Fart is a word in the English language most commonly used in reference to flatulence that can be used as a noun or a verb. The immediate roots are in the Middle English words ferten, feortan and farten, kin of the Old High German word ferzan. Cognates are found in Old Norse, Slavic and also Greek and Sanskrit. The word fart has been incorporated into the colloquial and technical speech of a number of occupations, including computing. It is often considered unsuitable in formal situations, as it may be considered vulgar or offensive.

==Etymology==
The English word fart is one of the oldest words in the English lexicon.

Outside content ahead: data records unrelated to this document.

-- ==== Sys2Proof/Laws/KeepsModule.lean ====
section
/-!
SUPPORT. What the display, thermal, security and power commands keep (`Inv`), one lemma for each definition.
-/
namespace Sys2Proof.Laws
open Sys2Proof Sys2Proof.Machine

variable {q : List Instr} {m : Nat}

theorem keeps_setPanel {a0 : State} {a1} (h_a0 : Inv q m a0) : Inv q m (State.setPanel a0 a1) := by
  unfold State.setPanel
  with_reducible repeat' first | assumption | fail_if_no_progress apply Inv.mk'

theorem keeps_scanFrame {a0 : State} (h_a0 : Inv q m a0) : Inv q m (State.scanFrame a0) := by
  unfold State.scanFrame
  with_reducible repeat'
    first
      | assumption | apply Inv.ite | apply Inv.setReg | apply keeps_scanCrcOf | apply keeps_setPanel | apply keeps_bump
      | apply keeps_setFlag | apply keeps_eventKey

theorem keeps_takeFlip {a0 : State} {a1} (h_a0 : Inv q m a0) : Inv q m (State.takeFlip a0 a1) := by
  unfold State.takeFlip
  with_reducible repeat'
    first
      | assumption | apply Inv.ite | apply Inv.setReg | apply keeps_setPanel | apply keeps_setFlag | apply keeps_finish

theorem keeps_dropFlip {a0 : State} (h_a0 : Inv q m a0) : Inv q m (State.dropFlip a0) := by
  unfold State.dropFlip
  with_reducible repeat'
    first
      | assumption | apply Inv.ite | apply keeps_setFlag | apply keeps_setPanel | apply keeps_finish
      | (extract_lets +onlyGivenNames x; refine_lift have hx : Inv q m x := ?_; ?_; on_goal 2 => unfold x; on_goal 1 => clear_value x)
      | (extract_lets +onlyGivenNames x; clear_value x) | split

theorem keeps_prickingFlip {a0 : State} (h_a0 : Inv q m a0) : Inv q m (State.prickingFlip a0) := by
  unfold State.prickingFlip
  with_reducible repeat'
    first
      | assumption | apply Inv.ite | apply keeps_setPanel | apply keeps_bumpBy | apply keeps_dropFlip | apply keeps_setFlag
      | apply keeps_takeFlip

theorem keeps_latchWindows {a0 : State} (h_a0 : Inv q m a0) : Inv q m (State.latchWindows a0) := by
  unfold State.latchWindows
  with_reducible repeat' first | assumption | apply keeps_setFlag | apply keeps_setPanel

theorem keeps_takeSettings {a0 : State} (h_a0 : Inv q m a0) : Inv q m (State.takeSettings a0) := by
  unfold State.takeSettings
  with_reducible repeat'
    first
      | assumption | apply keeps_settle | apply keeps_setPanel | (refine Inv.foldl (fun _ _ _ => ?_) _ ?_)

theorem keeps_execFrameLatch {a0 : State} (h_a0 : Inv q m a0) : Goes q m (execFrameLatch a0) := by
  unfold execFrameLatch
  with_reducible repeat'
    first
      | assumption | apply Goes.next | apply Goes.ite | apply keeps_prickingFlip | apply keeps_takeSettings
      | apply keeps_scanFrame | apply keeps_takeFlip | apply keeps_latchWindows | split

theorem keeps_uiRectRule : RuleOk (uiRectRule) := by
  unfold uiRectRule
  with_reducible repeat'
    first
      | assumption | apply keeps_finish | apply keeps_setPanel | (refine ⟨fun q m _ _ _ _ _ => ?_, fun q m _ _ _ _ => ?_⟩)

theorem keeps_execUiRectWrite {a2 : State} {a0 a1} (h_a2 : Inv q m a2) : Goes q m (execUiRectWrite a0 a1 a2) := by
  unfold execUiRectWrite
  with_reducible repeat' first | assumption | apply Goes.next | apply keeps_request | apply keeps_uiRectRule

theorem keeps_uiFlipRule : RuleOk (uiFlipRule) := by
  unfold uiFlipRule
  with_reducible repeat'
    first
      | assumption | apply Inv.ite | apply keeps_setFlag | apply keeps_setPanel | apply keeps_startItem | apply keeps_takeFlip
      | (refine ⟨fun q m _ _ _ _ _ => ?_, fun q m _ _ _ _ => ?_⟩)

theorem keeps_execUiFlip {a2 : State} {a0 a1} (h_a2 : Inv q m a2) : Goes q m (execUiFlip a0 a1 a2) := by
  unfold execUiFlip
  with_reducible repeat' first | assumption | apply Goes.next | apply keeps_request | apply keeps_uiFlipRule

theorem keeps_latchRule {a0 a1 a2} : RuleOk (latchRule a0 a1 a2) := by
  unfold latchRule
  with_reducible repeat'
    first
      | assumption | apply Inv.ite | apply keeps_startItem | apply keeps_setPanel | apply keeps_settle
      | (refine ⟨fun q m _ _ _ _ _ => ?_, fun q m _ _ _ _ => ?_⟩)

theorem keeps_uniformityRule : RuleOk (uniformityRule) := by
  unfold uniformityRule
  with_reducible repeat' apply keeps_latchRule

theorem keeps_execUniformityMap {a2 : State} {a0 a1} (h_a2 : Inv q m a2) : Goes q m (execUniformityMap a0 a1 a2) := by
  unfold execUniformityMap
  with_reducible repeat' first | assumption | apply Goes.next | apply keeps_request | apply keeps_uniformityRule

theorem keeps_panelDown {a0 : State} {a1} (h_a0 : Inv q m a0) : Inv q m (State.panelDown a0 a1) := by
  unfold State.panelDown
  with_reducible repeat'
    first
      | assumption | apply Inv.ite | apply Inv.setReg | apply keeps_setPanel | apply keeps_takeSettings

theorem keeps_panelUp {a0 : State} {a1} (h_a0 : Inv q m a0) : Inv q m (State.panelUp a0 a1) := by
  unfold State.panelUp
  with_reducible repeat'
    first
      | assumption | apply Inv.setReg | apply keeps_draw | apply keeps_setFlag | apply keeps_setPanel

theorem keeps_panelEnableRule : RuleOk (panelEnableRule) := by
  unfold panelEnableRule
  with_reducible repeat'
    first
      | assumption | apply Inv.ite | apply Inv.setReg | apply keeps_putEntry | apply keeps_finish | apply keeps_panelUp
      | apply keeps_startItem | apply keeps_panelDown | apply keeps_dropFlip | apply keeps_setPanel
      | (refine ⟨fun q m _ _ _ _ _ => ?_, fun q m _ _ _ _ => ?_⟩)

theorem keeps_execPanelPowerUp {a3 : State} {a0 a1 a2} (h_a3 : Inv q m a3) : Goes q m (execPanelPowerUp a0 a1 a2 a3) := by
  unfold execPanelPowerUp
  with_reducible repeat'
    first
      | assumption | apply Goes.next | apply Inv.ite | apply Goes.ite | apply Inv.setReg | apply keeps_request
      | apply keeps_panelEnableRule | apply keeps_setFlag | apply keeps_panelDown | apply keeps_eventKey | apply keeps_finish
      | apply keeps_setPanel
      | (extract_lets +onlyGivenNames x; refine_lift have hx : Inv q m x := ?_; ?_; on_goal 2 => unfold x; on_goal 1 => clear_value x)
      | (extract_lets +onlyGivenNames x; clear_value x) | split

theorem keeps_execPanelPowerDown {a2 : State} {a0 a1} (h_a2 : Inv q m a2) : Goes q m (execPanelPowerDown a0 a1 a2) := by
  unfold execPanelPowerDown
  with_reducible repeat'
    first
      | assumption | apply Goes.next | apply Goes.ite | apply Inv.setReg | apply keeps_request | apply keeps_panelEnableRule
      | apply keeps_setPanel | apply keeps_takeFlip
      | (extract_lets +onlyGivenNames x; refine_lift have hx : Inv q m x := ?_; ?_; on_goal 2 => unfold x; on_goal 1 => clear_value x)
      | (extract_lets +onlyGivenNames x; clear_value x) | split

Its Indo-European origins are confirmed by the many cognate words in some other Indo-European languages: It is cognate with Greek verb πέρδομαι (perdomai), as well as the Latin pēdĕre, Sanskrit pardate, Ashkun pidiṅ, Avestan pərəδaiti, Italian fare un peto, French péter, Russian пердеть (perdet') and Polish pierdzieć << PIE *perd~ [break wind loudly] or *pezd- [the same, softly], all of which mean the same thing. Like most Indo-European roots in the Germanic languages, it was altered under Grimm's law, so that Indo-European /p/ > /f/, and /d/ > /t/, as the German cognate furzen also manifests.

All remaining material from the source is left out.